Following the Government’s directives, the banking sector launched multiple solutions, such as rescheduling loan repayments and reducing lending rates, Lao Dong newspaper reported.

Most recently, 16 banks have committed to supporting the economy with the capital sourced from their profits. Four big State-owned banks–Vietcombank, VietinBank, Agribank and BIDV—have also committed a VND1-trillion package to reduce lending rates for enterprises and residents in localities facing difficulties caused by the pandemic and practicing social distancing under the prime minister’s Directive 16.

In addition, these banks have exempted all customers in HCMC and Binh Duong from banking fees.

SBV will ensure banks are living up to their commitments and will require them to regularly report the results of their support solutions, Tu added.

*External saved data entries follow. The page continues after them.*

/-- The registers of the NRM block. -/
def regsNrm : List RegDesc := [
  /- NRM_CTL -/ ⟨0x0, 1, 0x0, 1, 0x0, false,
    [⟨0, 1, .rw, .staged, false, 0⟩, ⟨1, 1, .rw, .staged, false, 1⟩, ⟨2, 1, .rw, .staged, false, 0⟩, ⟨3, 1, .rw, .staged, false, 0⟩, ⟨4, 1, .rw, .staged, false, 1⟩, ⟨5, 3, .ro, .none, true, 0⟩, ⟨8, 8, .rw, .staged, false, 0x20⟩, ⟨16, 8, .rw, .staged, false, 0⟩, ⟨24, 4, .rw, .staged, false, 6⟩, ⟨28, 4, .ro, .none, true, 0⟩]⟩,
  /- NRM_WARMUP -/ ⟨0x4, 1, 0x0, 1, 0x0, false,
    [⟨0, 16, .rw, .staged, false, 0x40⟩, ⟨16, 16, .ro, .none, true, 0⟩]⟩,
  /- NRM_FLOOR -/ ⟨0x8, 1, 0x0, 1, 0x0, false,
    [⟨0, 32, .rw, .staged, false, 0x34000000⟩]⟩,
  /- NRM_COMMIT -/ ⟨0xC, 1, 0x0, 1, 0x0, false,
    [⟨0, 1, .wo, .none, false, 0⟩, ⟨1, 31, .wo, .none, true, 0⟩]⟩,
  /- NRM_PT_CFG -/ ⟨0x20, 8, 0x4, 1, 0x0, false,
    [⟨0, 1, .rw, .staged, false, 0⟩, ⟨1, 1, .rw, .staged, false, 0⟩, ⟨2, 2, .ro, .none, true, 0⟩, ⟨4, 12, .rw, .staged, false, 0⟩, ⟨16, 16, .ro, .none, true, 0⟩]⟩,
  /- NRM_PT_MS -/ ⟨0x40, 8, 0x4, 1, 0x0, false,
    [⟨0, 32, .ro, .none, false, 0⟩]⟩,
  /- NRM_PT_COUNT -/ ⟨0x60, 8, 0x4, 1, 0x0, false,
    [⟨0, 16, .ro, .none, false, 0⟩, ⟨16, 16, .ro, .none, false, 0⟩]⟩,
  /- NRM_EVENT -/ ⟨0x80, 1, 0x0, 1, 0x0, false,
    [⟨0, 8, .w1c, .none, false, 0⟩, ⟨8, 1, .w1c, .none, false, 0⟩, ⟨9, 1, .w1c, .none, false, 0⟩, ⟨10, 22, .ro, .none, true, 0⟩]⟩,
  /- NRM_COMMIT_STATUS -/ ⟨0x10, 1, 0x0, 1, 0x0, false,
    [⟨0, 2, .ro, .none, false, 0⟩, ⟨2, 6, .ro, .none, true, 0⟩, ⟨8, 8, .ro, .none, false, 0⟩, ⟨16, 8, .ro, .none, false, 0⟩, ⟨24, 8, .ro, .none, false, 0⟩]⟩]

/-- The registers of the RACK block. -/
def regsRack : List RegDesc := [
  /- RACK_STAT -/ ⟨0x0, 1, 0x0, 1, 0x0, false,
    [⟨0, 1, .w1c, .none, false, 0⟩, ⟨1, 1, .w1c, .none, false, 0⟩, ⟨2, 1, .w1c, .none, false, 0⟩, ⟨3, 1, .w1c, .none, false, 0⟩, ⟨4, 1, .w1c, .none, false, 0⟩, ⟨5, 1, .w1c, .none, false, 0⟩, ⟨6, 26, .ro, .none, true, 0⟩]⟩,
  /- RACK_SAT_TOTAL -/ ⟨0x4, 1, 0x0, 1, 0x0, false,
    [⟨0, 32, .ro, .none, false, 0⟩]⟩,
  /- RACK_EVAL_COUNT -/ ⟨0x8, 1, 0x0, 1, 0x0, true,
    [⟨0, 64, .ro, .none, false, 0⟩]⟩,
  /- RACK_SKIP_COUNT -/ ⟨0x10, 1, 0x0, 1, 0x0, true,
    [⟨0, 64, .ro, .none, false, 0⟩]⟩,
  /- RACK_QUIET_DELAY -/ ⟨0x18, 1, 0x0, 1, 0x0, false,
    [⟨0, 32, .ro, .none, false, 0⟩]⟩,
  /- RACK_REC_SEL -/ ⟨0x20, 1, 0x0, 1, 0x0, false,
    [⟨0, 14, .rw, .live, false, 0⟩, ⟨14, 1, .rw, .live, false, 0⟩, ⟨15, 17, .ro, .none, true, 0⟩]⟩,
  /- RACK_REC_DATA_0 -/ ⟨0x24, 1, 0x0, 1, 0x0, false,
    [⟨0, 32, .ro, .none, false, 0⟩]⟩,
  /- RACK_REC_DATA_1 -/ ⟨0x28, 3, 0x4, 1, 0x0, false,
    [⟨0, 32, .ro, .none, false, 0⟩]⟩,
  /- RACK_CAPTURE_CTL -/ ⟨0x40, 1, 0x0, 1, 0x0, false,
    [⟨0, 14, .rw, .live, false, 0⟩, ⟨14, 2, .rw, .live, false, 0⟩, ⟨16, 8, .rw, .live, false, 0⟩, ⟨24, 1, .rw, .live, false, 0⟩, ⟨25, 1, .ro, .none, false, 0⟩, ⟨26, 6, .ro, .none, true, 0⟩]⟩,
  /- RACK_CAPTURE_DATA -/ ⟨0x50, 8, 0x4, 1, 0x0, false,
    [⟨0, 16, .ro, .none, false, 0⟩, ⟨16, 16, .ro, .none, false, 0⟩]⟩]
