-- ==== Sys2Proof/Machine/Engine.lean ====
section
/-! DEFINITION. The engines: tiles, runs, accumulators and drains (R180 to R187, R249, R250). -/

namespace Sys2Proof.Machine

/-! ## Engines, tiles and modes -/

/-- ENG.AVAIL: the engines that no mark of the fault map names (R227, R418). -/
def State.engAvail (s : State) (c : Nat) : Nat :=
  0xFFFFFF &&& (0xFFFFFF ^^^ s.engMarks c)
/-- Whether an operation is one of engine `e` of core `c`. -/
def EngOp.on (o : EngOp) (c e : Nat) : Bool := o.core == c && o.mask.testBit e
/-- The operations that engine `e` holds, oldest first. -/
def State.engQueue (s : State) (c e : Nat) : List EngOp := s.engOps.filter fun o => o.on c e

def EngWork.isMode : EngWork → Bool
  | .mode _ => true
  | _ => false
def EngWork.heavy : EngWork → Bool
  | .load _ _ _ _ _ => true
  | .run _ _ _ _ => true
  | _ => false
def EngWork.isLoad : EngWork → Bool
  | .load _ _ _ _ _ => true
  | _ => false
def EngWork.isRun : EngWork → Bool
  | .run _ _ _ _ => true
  | _ => false
def EngWork.isDrain : EngWork → Bool
  | .drain _ _ _ _ _ => true
  | _ => false

/-- Whether an engine is in quadrant mode now (R187). -/
def State.engQuad (s : State) (c e : Nat) : Bool := (s.rd (Reg.ENG_QUAD c)).getLsbD e
/-- The mode that the last ENG.MODE issued to an engine gives it (R249). -/
def State.engQuadIssued (s : State) (c e : Nat) : Bool :=
  (s.engQueue c e).foldl (fun m o => match o.work with | .mode q => q | _ => m) (s.engQuad c e)

def tileKey (c e q : Nat) : Nat := c * 96 + e * 4 + q
/-- The all-zero tile of pair INT8 (R185). -/
def tileZero : Tile := ⟨0, false, false, [], []⟩
/-- The tile that an engine, or a quadrant of it, holds. -/
def State.tile (s : State) (c e q : Nat) : Tile := sread (fun _ => tileZero) s.tiles (tileKey c e q)
/-- The operand pair that the last ENG.LOAD issued to an engine and quadrant gives it (R250). -/
def State.pairIssued (s : State) (c e q : Nat) : Nat :=
  (s.engQueue c e).foldl (fun p o => match o.work with
    | .load pair _ _ _ _ => if o.quadrant = q then pair else p
    | _ => p) (s.tile c e q).pair

/-- Bytes of one streaming vector (R250). -/
def vecBytes (pair : Nat) (quad : Bool) : Nat := (if pair = 3 then 64 else 32) / (if quad then 2 else 1)
/-- Bytes of one stationary tile (R250). -/
def tileBytes (pair : Nat) (quad : Bool) : Nat := (if pair = 3 then 2048 else 1024) / (if quad then 4 else 1)
/-- Outputs of a tile (R181, R187). -/
def tileOuts (quad : Bool) : Nat := if quad then 16 else 32
/-- Reduction length of a tile (R181, R187). -/
def tileReds (pair : Nat) (quad : Bool) : Nat := (if pair = 2 then 64 else 32) / (if quad then 2 else 1)

/-! ## The accumulators (R185) -/

/-- Entries of an engine, or of a quadrant (R187). -/
def accSize (quad : Bool) : Nat := if quad then 4096 else 16384
def accKey (c e q i : Nat) : Nat := (c * 24 + e) * 16384 + q * 4096 + i
/-- An accumulator entry after reset: INT32 0 (R185). -/
def accZero : AccEntry := ⟨false, 0, false⟩
/-- The error mark of an entry (R569): both entries of a word bear an error's. -/
def State.accMark (s : State) (k : Nat) : EccMark := sread (fun _ => .clean) s.accEcc k
/-- Whether an entry's word has an uncorrectable error. -/
def State.accLost (s : State) (k : Nat) : Bool := s.accMark k == .uncorrectable || s.accMark k == .poisoned
/-- An entry as it reads: one with an uncorrectable error as a tagged NaN (R55, R569). -/
def State.accAt (s : State) (k : Nat) : AccEntry :=
  if s.accLost k then ⟨true, fnan, true⟩ else sread (fun _ => accZero) s.acc k
def State.setAcc (s : State) (k : Nat) (a : AccEntry) : State :=
  { s with acc := swrite (fun _ => accZero) s.acc k a, accEcc := swrite (fun _ => .clean) s.accEcc k .clean }
/-- A read's checking of an entry: its core's accumulators report each error once (R571). -/
def State.checkAcc (s : State) (c k : Nat) : State :=
  match s.accMark k with
  | .clean => s
  | .poisoned => s
  | .correctable => State.noteError { s with accEcc := swrite (fun _ => .clean) s.accEcc k .clean } c false
  | .uncorrectable => State.noteError { s with accEcc := swrite (fun _ => .clean) s.accEcc k .poisoned } c true
def State.checkAccs (s : State) (c k n : Nat) : State :=
  if s.accEcc.isEmpty then s else (List.range n).foldl (fun (s : State) i => s.checkAcc c (k + i)) s
/-- The numeric value of an entry, in its own kind. -/
def AccEntry.val (a : AccEntry) : FVal := if a.fp then fp32 a.bits else FVal.ofInt a.bits.toInt

/-- A whole number saturated to INT32 (R65). -/
def satI32 (i : Int) : Word × Bool :=
  if 2147483647 < i then (0x7FFFFFFF#32, true)
  else if i < -2147483648 then (0x80000000#32, true)
  else (BitVec.ofInt 32 i, false)

/-- One output written to an accumulator entry: OVERWRITE replaces it, ACCUMULATE adds in the run's kind; `bad` says that a
poisoned operand fed it, which tags the entry and sets NONFINITE (R55, R195). -/
def accumulate (old : AccEntry) (fp : Bool) (add : Bool) (out : FVal) (bad : Bool) : AccEntry × ConvFlags :=
  let tag := bad || (add && old.tag)
  let nf : ConvFlags := ⟨bad, false, false, false⟩
  if fp then
    if add then (⟨true, toFp32 ((fp32 (toFp32 old.val)).add out), tag⟩, nf) else (⟨true, toFp32 out, tag⟩, nf)
  else
    let o : Int := match out with | .fin n a b => (if n then -1 else 1) * ((a / b : Nat) : Int) | _ => 0
    if add then
      let k := convertInt 32 .even old.val
      let (w, sat) := satI32 (intOf 32 k.code + o)
      (⟨false, w, tag⟩, k.flags.or ⟨bad, false, sat, false⟩)
    else
      let (w, sat) := satI32 o
      (⟨false, w, tag⟩, ⟨bad, false, sat, false⟩)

Since the Covid-19 pandemic broke out in Vietnam, the central bank has cut the operating interest rate by 1.5 to 2 percentage points and called on commercial banks to reduce their lending rates.

Tu said banks had cut lending rates with a total value of VND18.83 trillion since last year, benefitting multiple enterprises.

The central bank has also adopted social policies to contribute some VND7.5 trillion to the VND26-trillion support package for the disadvantaged during the pandemic.